The ANC idea of a media tribunal won't fly, writes Dario Milo in the Sunday Times. But it may be time for consider giving the ombudsman more muscle, by way of a power to fine, for instance.

Dario Milo writes in the Sunday Times:

One of the most controversial proposals to emerge from the ANC’s Polokwane conference in December was that the establishment of a statutory media appeals tribunal should be investigated for print media.

The ANC deserves credit for putting this important issue on the public agenda. The manner in which a democracy regulates its print media is a barometer for the extent to which the democracy is truly free.

The print media are already highly regulated. Important aspects of common law, such as the laws of defamation and privacy, govern what may be published. A bottomless pit of legislation, including the Films and Publications Act, the Criminal Procedure Act and the Protection of Information Act, also criminalise certain publications.

Despite this, there is a pressing need for the development of regulatory alternatives to judicial action to vindicate the rights of persons aggrieved by the print media’s reportage. The print media wield significant power and should be accountable for their actions, not only before courts, but also in forums that allow for speedy and inexpensive remedies.

The issue raised by the ANC is whether this need should be met by statutory regulation or a system of voluntary regulation.

At present, a self-regulatory regime exists in the form of the recently revamped Press Council. This comprises the press ombudsman (currently the veteran journalist Joe Thloloe) and an appeals panel (currently chaired by a retired judge of the Supreme Court of Appeal, Judge Ralph Zulman).

The ombudsman receives and adjudicates complaints about such issues as factual accuracy, right of reply and invasion of privacy. But his sanctions are limited: while the ombudsman may rule that a newspaper that has infringed the Press Code should publish a correction, a retraction and an apology, he may not impose fines or award compensation. And, of course, newspapers and magazines may choose to remain beyond the ombudsman’s reach.

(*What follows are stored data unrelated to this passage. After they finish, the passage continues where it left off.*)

-- ==== Sys2Proof/Machine/Pseudo.lean ====
section
/-! DEFINITION. The pseudo-transactions of the text syntax and their expansions (30_encoding.md R81). -/

namespace Sys2Proof.Machine

/-- `wr64 WINDOW, d`: the low half, then the high half. -/
def wr64Window (d : Wide) : List Instr := [.wrWindowLo (loWord d), .wrWindowHi (hiWord d)]

/-- `wr64 OBSERVE, d`: the low half, then the high half. -/
def wr64Observe (d : Wide) : List Instr := [.wrObserveLo (loWord d), .wrObserveHi (hiWord d)]

/-- `rd64 PERIOD`. -/
def rd64Period : List Instr := [.rdPeriodLo, .rdPeriodHi]

/-- `rd64 WSAMP`. -/
def rd64Wsamp : List Instr := [.rdWsampLo, .rdWsampHi]

/-- `rd64 COUNT`. -/
def rd64Count : List Instr := [.rdCountLo, .rdCountHi]

/-- `rd64 FILL`. -/
def rd64Fill : List Instr := [.rdFillLo, .rdFillHi]

/-- `rd64 PEAK`. -/
def rd64Peak : List Instr := [.rdPeakLo, .rdPeakHi]

/-- `rd64 POS`. -/
def rd64Pos : List Instr := [.rdPosLo, .rdPosHi]

/-- The FORMAT word of `cfg`: `w + 256*e + 512*g + 65536*a + 131072*p`. -/
def cfgFormat (wsize : Byte) (le signed rms peak : Bool) : Word :=
  BitVec.ofNat 32 (wsize.toNat + 256 * le.toNat + 512 * signed.toNat + 65536 * rms.toNat + 131072 * peak.toNat)

/-- `cfg`: seven REG_WRITE transactions, durations in ns. -/
def cfg (rate channels : Word) (wsize : Byte) (le signed : Bool) (window observe : Wide) (rms peak : Bool) : List Instr :=
  [.wrRate rate, .wrChannels channels, .wrFormat (cfgFormat wsize le signed rms peak)]
    ++ wr64Window window ++ wr64Observe observe

/-- `softreset`. -/
def softReset : List Instr := [.wrCtrl 1]

end Sys2Proof.Machine
end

The important question is whether this system should be supplemented or replaced by statutory regulation. The formidable constitutional hurdle that statutory regulation faces is that a government body would then, whether directly or indirectly, have the power to interfere with the content of publications.

This would create a chilling effect that would undermine press freedom — and the public’s right to receive information on matters of public interest.

In Miami Herald Publishing vs Tornillo, the US Supreme Court unanimously struck down a statute that required newspapers to publish a political candidate’s right of reply where his views were criticised. The court stated : “Regardless of how beneficent-sounding the purposes of controlling the press might be, we remain intensely sceptical about those measures that would allow government to insinuate itself into the editorial rooms of this nation’s press.”

A statutory tribunal would drastically undermine the exercise of editorial control and judgment. It is the editor’s prerogative to determine how a newspaper should treat public issues and affairs.

This is not to say that South Africa’s current self-regulatory system is without its blemishes.

But rather than throwing the baby out with the bath water, the system of voluntary regulation should be reformed to ensure that it is regarded as credible by the public.

For instance, it may well be time to revisit the waiver requirement that requires complainants before the ombudsman to waive their right to also litigate the matter before the courts.

It also seems to me to be necessary for its credibility that, as in the UK, the majority of the Press Council should be public representatives .

There is merit in considering whether the ombudsman should be able to levy fines in appropriate circumstances.

And the ombudsman should also be proactive; the UK’s Press Complaints Commission frequently revises its code in light of developments (such as the role of the paparazzi in Princess Diana’s death) and it also reports, advises and trains on topical issues.

Although the idea of a statutory media tribunal suffers from major constitutional defects, we should use the space that the debate has created to revisit and revitalise the current system of self-regulation.

# Milo is a partner at Webber Wentzel attorneys and the author of Defamation and Freedom of Speech. This article first appeared in the Sunday Times on 4 May.